**Instructions for the task:** Your task is to copy the lines of the data below from the line holding "first (20_memory R44). -/" through the line holding "them (20_memory R44). -/", inclusive, exactly and with nothing added.

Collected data
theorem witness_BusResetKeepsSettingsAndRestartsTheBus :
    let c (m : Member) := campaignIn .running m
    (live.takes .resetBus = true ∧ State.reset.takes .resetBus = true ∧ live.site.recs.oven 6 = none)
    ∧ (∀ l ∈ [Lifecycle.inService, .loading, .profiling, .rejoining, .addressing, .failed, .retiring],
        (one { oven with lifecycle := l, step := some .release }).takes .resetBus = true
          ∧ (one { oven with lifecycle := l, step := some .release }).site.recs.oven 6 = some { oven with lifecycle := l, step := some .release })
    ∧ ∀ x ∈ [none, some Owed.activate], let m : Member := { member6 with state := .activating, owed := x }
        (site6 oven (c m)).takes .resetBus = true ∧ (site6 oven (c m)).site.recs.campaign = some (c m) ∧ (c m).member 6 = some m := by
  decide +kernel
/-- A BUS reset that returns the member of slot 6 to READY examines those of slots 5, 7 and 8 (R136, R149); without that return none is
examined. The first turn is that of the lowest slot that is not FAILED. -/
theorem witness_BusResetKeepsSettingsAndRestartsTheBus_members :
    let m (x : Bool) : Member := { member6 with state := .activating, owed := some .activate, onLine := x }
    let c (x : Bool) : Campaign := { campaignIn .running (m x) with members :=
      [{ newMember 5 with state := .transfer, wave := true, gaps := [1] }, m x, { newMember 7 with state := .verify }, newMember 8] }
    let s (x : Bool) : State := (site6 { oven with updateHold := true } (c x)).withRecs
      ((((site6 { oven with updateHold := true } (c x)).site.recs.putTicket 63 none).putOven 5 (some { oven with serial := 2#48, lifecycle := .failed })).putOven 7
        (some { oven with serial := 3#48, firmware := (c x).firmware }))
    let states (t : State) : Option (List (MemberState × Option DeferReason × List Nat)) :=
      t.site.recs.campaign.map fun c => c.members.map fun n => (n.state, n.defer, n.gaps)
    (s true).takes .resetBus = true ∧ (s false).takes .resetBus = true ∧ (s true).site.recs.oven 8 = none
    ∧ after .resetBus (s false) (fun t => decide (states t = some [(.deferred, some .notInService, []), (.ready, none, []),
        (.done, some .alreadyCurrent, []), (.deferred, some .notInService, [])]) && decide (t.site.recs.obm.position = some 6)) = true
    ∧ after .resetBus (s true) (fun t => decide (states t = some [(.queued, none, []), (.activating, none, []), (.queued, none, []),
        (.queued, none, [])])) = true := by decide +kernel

* * *

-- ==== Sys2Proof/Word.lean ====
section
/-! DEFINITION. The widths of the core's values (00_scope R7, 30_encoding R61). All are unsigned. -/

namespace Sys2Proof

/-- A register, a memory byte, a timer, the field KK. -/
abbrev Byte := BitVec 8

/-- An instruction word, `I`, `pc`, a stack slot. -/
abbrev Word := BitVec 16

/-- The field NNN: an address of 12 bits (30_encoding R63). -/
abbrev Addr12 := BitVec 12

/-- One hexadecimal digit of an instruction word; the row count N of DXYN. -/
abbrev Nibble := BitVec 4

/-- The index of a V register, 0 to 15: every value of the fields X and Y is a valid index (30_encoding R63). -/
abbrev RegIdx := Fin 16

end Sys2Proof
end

==

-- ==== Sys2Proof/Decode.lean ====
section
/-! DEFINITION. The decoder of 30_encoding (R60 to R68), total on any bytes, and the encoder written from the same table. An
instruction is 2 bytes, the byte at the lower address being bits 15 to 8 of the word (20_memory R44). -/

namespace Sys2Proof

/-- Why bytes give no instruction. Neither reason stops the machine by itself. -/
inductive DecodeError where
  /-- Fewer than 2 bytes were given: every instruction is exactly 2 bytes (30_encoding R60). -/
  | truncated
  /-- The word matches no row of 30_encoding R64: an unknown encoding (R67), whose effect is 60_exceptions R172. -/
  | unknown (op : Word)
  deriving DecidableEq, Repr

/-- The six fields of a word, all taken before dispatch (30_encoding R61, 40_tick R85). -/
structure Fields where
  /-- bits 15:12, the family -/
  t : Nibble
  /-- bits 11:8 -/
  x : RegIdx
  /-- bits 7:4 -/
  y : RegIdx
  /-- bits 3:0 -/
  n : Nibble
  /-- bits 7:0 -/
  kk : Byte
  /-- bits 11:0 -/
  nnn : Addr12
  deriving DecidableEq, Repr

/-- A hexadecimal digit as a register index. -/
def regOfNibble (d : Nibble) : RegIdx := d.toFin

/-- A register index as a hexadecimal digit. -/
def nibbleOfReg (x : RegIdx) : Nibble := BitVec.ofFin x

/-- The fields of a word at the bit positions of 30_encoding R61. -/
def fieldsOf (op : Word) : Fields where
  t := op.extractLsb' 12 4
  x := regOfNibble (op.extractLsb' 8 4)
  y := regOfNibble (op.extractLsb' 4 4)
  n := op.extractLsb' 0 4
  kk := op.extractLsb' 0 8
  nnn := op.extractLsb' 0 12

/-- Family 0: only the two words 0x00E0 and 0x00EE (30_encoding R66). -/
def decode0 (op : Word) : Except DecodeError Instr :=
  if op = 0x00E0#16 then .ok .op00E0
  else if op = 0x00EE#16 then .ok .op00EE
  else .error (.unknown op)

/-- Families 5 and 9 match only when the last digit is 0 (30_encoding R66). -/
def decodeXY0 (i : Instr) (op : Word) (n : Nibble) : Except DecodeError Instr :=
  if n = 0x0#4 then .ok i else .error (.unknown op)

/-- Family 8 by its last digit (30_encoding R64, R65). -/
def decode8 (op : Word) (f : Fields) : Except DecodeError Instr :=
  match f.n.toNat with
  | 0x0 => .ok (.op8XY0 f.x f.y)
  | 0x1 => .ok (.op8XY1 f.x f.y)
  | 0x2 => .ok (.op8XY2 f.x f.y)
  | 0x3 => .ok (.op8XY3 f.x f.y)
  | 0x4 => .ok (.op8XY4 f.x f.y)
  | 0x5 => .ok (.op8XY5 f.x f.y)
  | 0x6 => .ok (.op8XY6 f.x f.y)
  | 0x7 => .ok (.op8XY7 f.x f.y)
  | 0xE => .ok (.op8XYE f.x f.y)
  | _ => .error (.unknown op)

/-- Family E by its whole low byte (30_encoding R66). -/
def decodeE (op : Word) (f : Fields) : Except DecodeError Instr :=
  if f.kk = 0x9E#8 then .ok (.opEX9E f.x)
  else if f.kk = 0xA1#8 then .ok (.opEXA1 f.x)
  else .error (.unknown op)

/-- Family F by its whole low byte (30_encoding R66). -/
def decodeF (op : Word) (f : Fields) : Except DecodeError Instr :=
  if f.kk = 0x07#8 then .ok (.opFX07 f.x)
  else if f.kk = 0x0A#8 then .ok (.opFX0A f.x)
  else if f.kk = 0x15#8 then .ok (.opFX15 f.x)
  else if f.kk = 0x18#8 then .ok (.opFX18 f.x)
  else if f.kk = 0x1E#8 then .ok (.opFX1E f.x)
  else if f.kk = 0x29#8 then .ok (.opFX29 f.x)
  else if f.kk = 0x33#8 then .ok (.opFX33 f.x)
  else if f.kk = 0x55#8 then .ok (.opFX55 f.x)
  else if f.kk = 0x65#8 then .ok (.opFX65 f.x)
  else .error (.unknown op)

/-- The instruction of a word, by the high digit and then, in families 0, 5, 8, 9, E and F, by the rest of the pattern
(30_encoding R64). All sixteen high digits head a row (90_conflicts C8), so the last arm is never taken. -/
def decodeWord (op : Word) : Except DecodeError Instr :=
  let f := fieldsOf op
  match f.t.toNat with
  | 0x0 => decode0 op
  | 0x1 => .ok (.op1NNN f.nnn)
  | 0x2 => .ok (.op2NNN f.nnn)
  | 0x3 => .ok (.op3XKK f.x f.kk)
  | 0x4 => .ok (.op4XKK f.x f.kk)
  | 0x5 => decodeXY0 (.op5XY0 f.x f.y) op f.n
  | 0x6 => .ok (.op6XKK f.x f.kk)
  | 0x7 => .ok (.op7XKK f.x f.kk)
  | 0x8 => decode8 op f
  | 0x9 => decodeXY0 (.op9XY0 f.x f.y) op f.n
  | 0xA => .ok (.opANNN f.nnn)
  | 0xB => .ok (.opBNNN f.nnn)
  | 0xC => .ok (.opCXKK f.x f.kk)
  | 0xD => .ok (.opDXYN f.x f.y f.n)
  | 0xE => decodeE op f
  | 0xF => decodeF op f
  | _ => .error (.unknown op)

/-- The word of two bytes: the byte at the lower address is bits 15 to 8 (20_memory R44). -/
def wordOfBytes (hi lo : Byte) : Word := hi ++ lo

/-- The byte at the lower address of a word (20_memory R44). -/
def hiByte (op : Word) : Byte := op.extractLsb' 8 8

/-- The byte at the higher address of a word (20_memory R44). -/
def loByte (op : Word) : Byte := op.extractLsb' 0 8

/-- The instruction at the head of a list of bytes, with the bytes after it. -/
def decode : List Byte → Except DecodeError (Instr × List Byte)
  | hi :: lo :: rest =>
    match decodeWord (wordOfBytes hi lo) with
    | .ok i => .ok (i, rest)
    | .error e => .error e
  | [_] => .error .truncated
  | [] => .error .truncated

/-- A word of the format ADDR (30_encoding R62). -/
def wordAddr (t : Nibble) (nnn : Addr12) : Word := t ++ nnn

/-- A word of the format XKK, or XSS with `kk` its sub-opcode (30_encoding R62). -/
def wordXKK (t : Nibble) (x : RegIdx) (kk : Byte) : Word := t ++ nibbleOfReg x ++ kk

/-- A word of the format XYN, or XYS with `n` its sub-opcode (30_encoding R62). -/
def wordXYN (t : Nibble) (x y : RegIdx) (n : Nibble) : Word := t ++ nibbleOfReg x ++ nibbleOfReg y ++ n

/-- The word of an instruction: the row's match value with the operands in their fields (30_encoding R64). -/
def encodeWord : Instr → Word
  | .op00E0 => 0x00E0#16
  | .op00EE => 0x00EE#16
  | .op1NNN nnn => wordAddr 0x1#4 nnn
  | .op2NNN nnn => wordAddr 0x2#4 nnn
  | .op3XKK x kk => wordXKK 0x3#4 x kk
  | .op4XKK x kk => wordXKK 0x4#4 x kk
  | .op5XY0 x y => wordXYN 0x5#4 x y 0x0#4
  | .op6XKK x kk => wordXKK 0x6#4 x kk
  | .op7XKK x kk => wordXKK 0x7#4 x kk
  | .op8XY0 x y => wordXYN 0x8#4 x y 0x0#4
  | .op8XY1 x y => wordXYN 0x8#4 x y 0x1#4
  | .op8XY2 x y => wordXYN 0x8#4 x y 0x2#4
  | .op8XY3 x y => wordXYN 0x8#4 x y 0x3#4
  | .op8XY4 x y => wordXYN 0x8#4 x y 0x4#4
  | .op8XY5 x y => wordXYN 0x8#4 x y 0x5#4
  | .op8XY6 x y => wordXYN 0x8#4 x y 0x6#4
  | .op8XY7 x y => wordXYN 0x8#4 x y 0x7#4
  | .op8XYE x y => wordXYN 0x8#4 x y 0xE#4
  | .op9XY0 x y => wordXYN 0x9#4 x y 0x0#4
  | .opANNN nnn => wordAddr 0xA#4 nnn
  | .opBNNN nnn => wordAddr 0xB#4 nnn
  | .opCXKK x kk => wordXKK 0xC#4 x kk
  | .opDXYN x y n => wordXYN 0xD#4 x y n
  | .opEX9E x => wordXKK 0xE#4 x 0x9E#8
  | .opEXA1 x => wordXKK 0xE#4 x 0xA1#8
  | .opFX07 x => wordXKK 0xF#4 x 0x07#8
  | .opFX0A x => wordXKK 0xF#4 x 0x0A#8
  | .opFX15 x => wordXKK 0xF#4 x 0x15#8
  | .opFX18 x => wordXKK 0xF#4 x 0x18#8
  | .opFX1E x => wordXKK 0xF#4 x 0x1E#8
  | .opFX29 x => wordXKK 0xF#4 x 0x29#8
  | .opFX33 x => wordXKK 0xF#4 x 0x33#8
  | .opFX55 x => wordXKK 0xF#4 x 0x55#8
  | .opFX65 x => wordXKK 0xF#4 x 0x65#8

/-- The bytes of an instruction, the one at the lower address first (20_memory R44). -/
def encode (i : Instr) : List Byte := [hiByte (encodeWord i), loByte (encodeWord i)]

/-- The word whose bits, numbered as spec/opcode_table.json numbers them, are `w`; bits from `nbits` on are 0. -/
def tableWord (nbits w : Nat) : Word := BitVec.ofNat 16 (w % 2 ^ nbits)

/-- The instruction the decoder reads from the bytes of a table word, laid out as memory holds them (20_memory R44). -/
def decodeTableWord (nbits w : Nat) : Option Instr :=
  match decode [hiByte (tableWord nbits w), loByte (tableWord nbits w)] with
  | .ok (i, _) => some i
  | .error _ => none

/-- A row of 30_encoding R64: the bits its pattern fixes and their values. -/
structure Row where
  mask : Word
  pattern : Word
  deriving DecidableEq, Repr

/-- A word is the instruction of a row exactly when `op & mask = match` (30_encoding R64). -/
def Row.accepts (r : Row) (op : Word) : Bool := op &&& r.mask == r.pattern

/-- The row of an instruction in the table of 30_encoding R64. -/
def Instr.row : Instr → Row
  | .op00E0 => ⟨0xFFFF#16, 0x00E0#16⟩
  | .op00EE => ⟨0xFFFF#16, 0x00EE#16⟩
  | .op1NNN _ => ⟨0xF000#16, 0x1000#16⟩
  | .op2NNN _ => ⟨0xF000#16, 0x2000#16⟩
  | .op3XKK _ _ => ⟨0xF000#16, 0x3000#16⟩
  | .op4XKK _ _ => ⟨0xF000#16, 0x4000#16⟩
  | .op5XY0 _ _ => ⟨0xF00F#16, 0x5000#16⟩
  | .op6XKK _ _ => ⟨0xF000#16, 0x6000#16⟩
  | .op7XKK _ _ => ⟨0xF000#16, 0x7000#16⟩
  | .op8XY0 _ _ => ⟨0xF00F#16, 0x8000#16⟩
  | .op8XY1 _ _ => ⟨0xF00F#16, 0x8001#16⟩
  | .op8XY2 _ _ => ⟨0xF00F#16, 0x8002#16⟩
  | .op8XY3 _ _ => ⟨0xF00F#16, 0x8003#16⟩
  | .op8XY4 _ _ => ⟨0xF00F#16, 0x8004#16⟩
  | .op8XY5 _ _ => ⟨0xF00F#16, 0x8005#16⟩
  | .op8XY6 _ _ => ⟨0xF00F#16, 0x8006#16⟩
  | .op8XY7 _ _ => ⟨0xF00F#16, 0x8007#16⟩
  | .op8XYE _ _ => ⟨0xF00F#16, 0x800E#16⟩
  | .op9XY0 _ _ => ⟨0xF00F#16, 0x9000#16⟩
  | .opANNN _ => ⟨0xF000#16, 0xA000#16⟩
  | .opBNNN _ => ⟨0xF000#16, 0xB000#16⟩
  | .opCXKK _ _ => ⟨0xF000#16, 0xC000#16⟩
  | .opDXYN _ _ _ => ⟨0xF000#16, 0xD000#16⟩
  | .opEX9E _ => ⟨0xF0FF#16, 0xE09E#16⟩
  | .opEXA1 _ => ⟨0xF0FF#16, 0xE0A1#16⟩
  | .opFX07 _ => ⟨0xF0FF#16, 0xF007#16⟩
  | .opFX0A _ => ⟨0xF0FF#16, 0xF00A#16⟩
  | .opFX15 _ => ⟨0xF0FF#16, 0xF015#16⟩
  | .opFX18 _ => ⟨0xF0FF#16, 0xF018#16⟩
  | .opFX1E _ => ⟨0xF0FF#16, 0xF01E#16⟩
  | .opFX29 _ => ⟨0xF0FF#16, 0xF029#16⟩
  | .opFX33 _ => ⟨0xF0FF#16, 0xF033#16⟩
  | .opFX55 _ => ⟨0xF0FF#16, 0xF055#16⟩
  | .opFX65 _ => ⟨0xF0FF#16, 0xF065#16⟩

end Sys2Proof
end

**Result of the exercise:**
/-- The bytes of an instruction, the one at the lower address first (20_memory R44). -/
def encode (i : Instr) : List Byte := [hiByte (encodeWord i), loByte (encodeWord i)]

/-- The word whose bits, numbered as spec/opcode_table.json numbers them, are `w`; bits from `nbits` on are 0. -/
def tableWord (nbits w : Nat) : Word := BitVec.ofNat 16 (w % 2 ^ nbits)

/-- The instruction the decoder reads from the bytes of a table word, laid out as memory holds them (20_memory R44). -/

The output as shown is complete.